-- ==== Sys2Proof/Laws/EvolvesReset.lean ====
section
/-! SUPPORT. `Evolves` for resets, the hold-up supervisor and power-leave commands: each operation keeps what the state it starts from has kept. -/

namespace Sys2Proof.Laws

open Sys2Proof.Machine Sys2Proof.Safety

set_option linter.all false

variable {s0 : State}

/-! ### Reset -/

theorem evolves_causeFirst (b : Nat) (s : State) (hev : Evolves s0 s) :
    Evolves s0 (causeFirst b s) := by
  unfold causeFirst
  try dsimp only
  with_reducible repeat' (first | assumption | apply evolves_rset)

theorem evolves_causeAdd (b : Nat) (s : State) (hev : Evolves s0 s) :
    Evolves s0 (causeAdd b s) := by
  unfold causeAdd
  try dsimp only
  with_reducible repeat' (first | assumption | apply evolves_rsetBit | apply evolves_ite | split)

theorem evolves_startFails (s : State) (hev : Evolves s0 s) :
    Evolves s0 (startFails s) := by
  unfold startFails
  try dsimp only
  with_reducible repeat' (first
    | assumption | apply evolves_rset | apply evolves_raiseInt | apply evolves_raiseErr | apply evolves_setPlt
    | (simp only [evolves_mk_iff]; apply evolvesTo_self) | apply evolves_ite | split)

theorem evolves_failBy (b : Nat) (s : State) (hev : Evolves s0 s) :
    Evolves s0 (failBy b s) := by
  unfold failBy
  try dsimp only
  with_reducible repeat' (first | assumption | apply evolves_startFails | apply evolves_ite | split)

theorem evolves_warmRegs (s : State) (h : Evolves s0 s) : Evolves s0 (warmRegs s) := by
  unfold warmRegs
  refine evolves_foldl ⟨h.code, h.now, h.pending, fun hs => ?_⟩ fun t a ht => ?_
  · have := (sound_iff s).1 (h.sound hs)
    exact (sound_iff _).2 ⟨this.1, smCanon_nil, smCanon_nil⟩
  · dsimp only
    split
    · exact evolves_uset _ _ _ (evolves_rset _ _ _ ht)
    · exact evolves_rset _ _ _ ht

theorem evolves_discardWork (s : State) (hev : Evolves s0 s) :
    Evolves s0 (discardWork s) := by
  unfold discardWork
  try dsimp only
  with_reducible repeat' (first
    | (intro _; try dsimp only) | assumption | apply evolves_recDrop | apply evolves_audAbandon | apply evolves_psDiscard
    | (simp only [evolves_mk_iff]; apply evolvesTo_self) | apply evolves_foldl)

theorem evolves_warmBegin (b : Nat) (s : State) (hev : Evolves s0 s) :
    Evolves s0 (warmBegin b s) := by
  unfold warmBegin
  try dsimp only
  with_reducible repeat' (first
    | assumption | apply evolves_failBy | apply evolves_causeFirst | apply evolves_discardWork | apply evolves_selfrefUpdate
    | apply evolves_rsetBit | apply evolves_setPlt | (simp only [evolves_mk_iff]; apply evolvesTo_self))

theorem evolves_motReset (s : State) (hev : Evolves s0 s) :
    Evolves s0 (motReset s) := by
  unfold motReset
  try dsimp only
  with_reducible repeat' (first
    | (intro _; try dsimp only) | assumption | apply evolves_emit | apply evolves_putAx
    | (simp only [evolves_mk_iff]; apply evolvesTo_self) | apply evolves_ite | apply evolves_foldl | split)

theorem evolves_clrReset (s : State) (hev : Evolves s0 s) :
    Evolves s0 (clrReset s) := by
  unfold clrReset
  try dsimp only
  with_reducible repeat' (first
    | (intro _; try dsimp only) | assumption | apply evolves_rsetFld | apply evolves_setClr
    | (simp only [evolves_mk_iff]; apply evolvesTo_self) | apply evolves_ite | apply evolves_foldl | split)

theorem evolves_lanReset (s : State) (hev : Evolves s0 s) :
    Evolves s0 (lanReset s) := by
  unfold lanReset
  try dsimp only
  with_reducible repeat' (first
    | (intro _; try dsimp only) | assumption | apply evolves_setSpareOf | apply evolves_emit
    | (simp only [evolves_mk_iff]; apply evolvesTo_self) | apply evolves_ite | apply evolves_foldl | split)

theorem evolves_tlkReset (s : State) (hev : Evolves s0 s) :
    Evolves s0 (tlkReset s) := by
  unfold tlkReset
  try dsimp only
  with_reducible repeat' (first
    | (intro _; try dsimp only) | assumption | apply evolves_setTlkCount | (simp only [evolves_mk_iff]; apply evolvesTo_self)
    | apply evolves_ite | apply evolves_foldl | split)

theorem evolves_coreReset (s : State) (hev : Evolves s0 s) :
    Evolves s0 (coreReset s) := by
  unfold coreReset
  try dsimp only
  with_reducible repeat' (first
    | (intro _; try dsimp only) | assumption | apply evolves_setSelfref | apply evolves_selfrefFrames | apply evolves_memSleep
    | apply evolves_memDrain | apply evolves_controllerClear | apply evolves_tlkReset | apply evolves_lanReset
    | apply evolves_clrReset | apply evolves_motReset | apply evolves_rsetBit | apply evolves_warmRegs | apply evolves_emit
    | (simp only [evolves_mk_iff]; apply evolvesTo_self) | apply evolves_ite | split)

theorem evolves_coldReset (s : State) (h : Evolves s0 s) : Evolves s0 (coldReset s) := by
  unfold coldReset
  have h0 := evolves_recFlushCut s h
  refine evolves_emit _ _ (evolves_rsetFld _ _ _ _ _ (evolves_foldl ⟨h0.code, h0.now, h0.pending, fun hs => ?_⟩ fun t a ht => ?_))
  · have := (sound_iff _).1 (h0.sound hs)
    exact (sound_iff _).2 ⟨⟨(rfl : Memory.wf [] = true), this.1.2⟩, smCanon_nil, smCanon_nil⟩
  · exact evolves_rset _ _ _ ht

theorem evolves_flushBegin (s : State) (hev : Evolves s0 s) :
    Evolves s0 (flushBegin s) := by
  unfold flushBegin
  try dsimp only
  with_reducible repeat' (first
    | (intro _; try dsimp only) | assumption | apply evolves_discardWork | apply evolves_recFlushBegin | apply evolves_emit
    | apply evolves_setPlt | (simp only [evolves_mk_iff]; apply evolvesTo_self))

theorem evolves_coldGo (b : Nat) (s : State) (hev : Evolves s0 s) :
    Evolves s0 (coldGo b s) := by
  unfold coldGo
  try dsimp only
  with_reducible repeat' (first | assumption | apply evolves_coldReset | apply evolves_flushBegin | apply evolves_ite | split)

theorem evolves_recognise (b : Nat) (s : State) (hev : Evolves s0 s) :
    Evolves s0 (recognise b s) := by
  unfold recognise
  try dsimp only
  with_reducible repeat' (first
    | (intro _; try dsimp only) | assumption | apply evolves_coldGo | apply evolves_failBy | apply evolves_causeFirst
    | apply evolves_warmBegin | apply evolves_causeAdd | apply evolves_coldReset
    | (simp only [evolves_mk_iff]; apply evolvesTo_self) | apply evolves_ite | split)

------------------------------

▶ _Problem to solve_
From the material above, please return each line containing "refine".

▶ _Written answer_
  refine evolves_foldl ⟨h.code, h.now, h.pending, fun hs => ?_⟩ fun t a ht => ?_
  refine evolves_emit _ _ (evolves_rsetFld _ _ _ _ _ (evolves_foldl ⟨h0.code, h0.now, h0.pending, fun hs => ?_⟩ fun t a ht => ?_))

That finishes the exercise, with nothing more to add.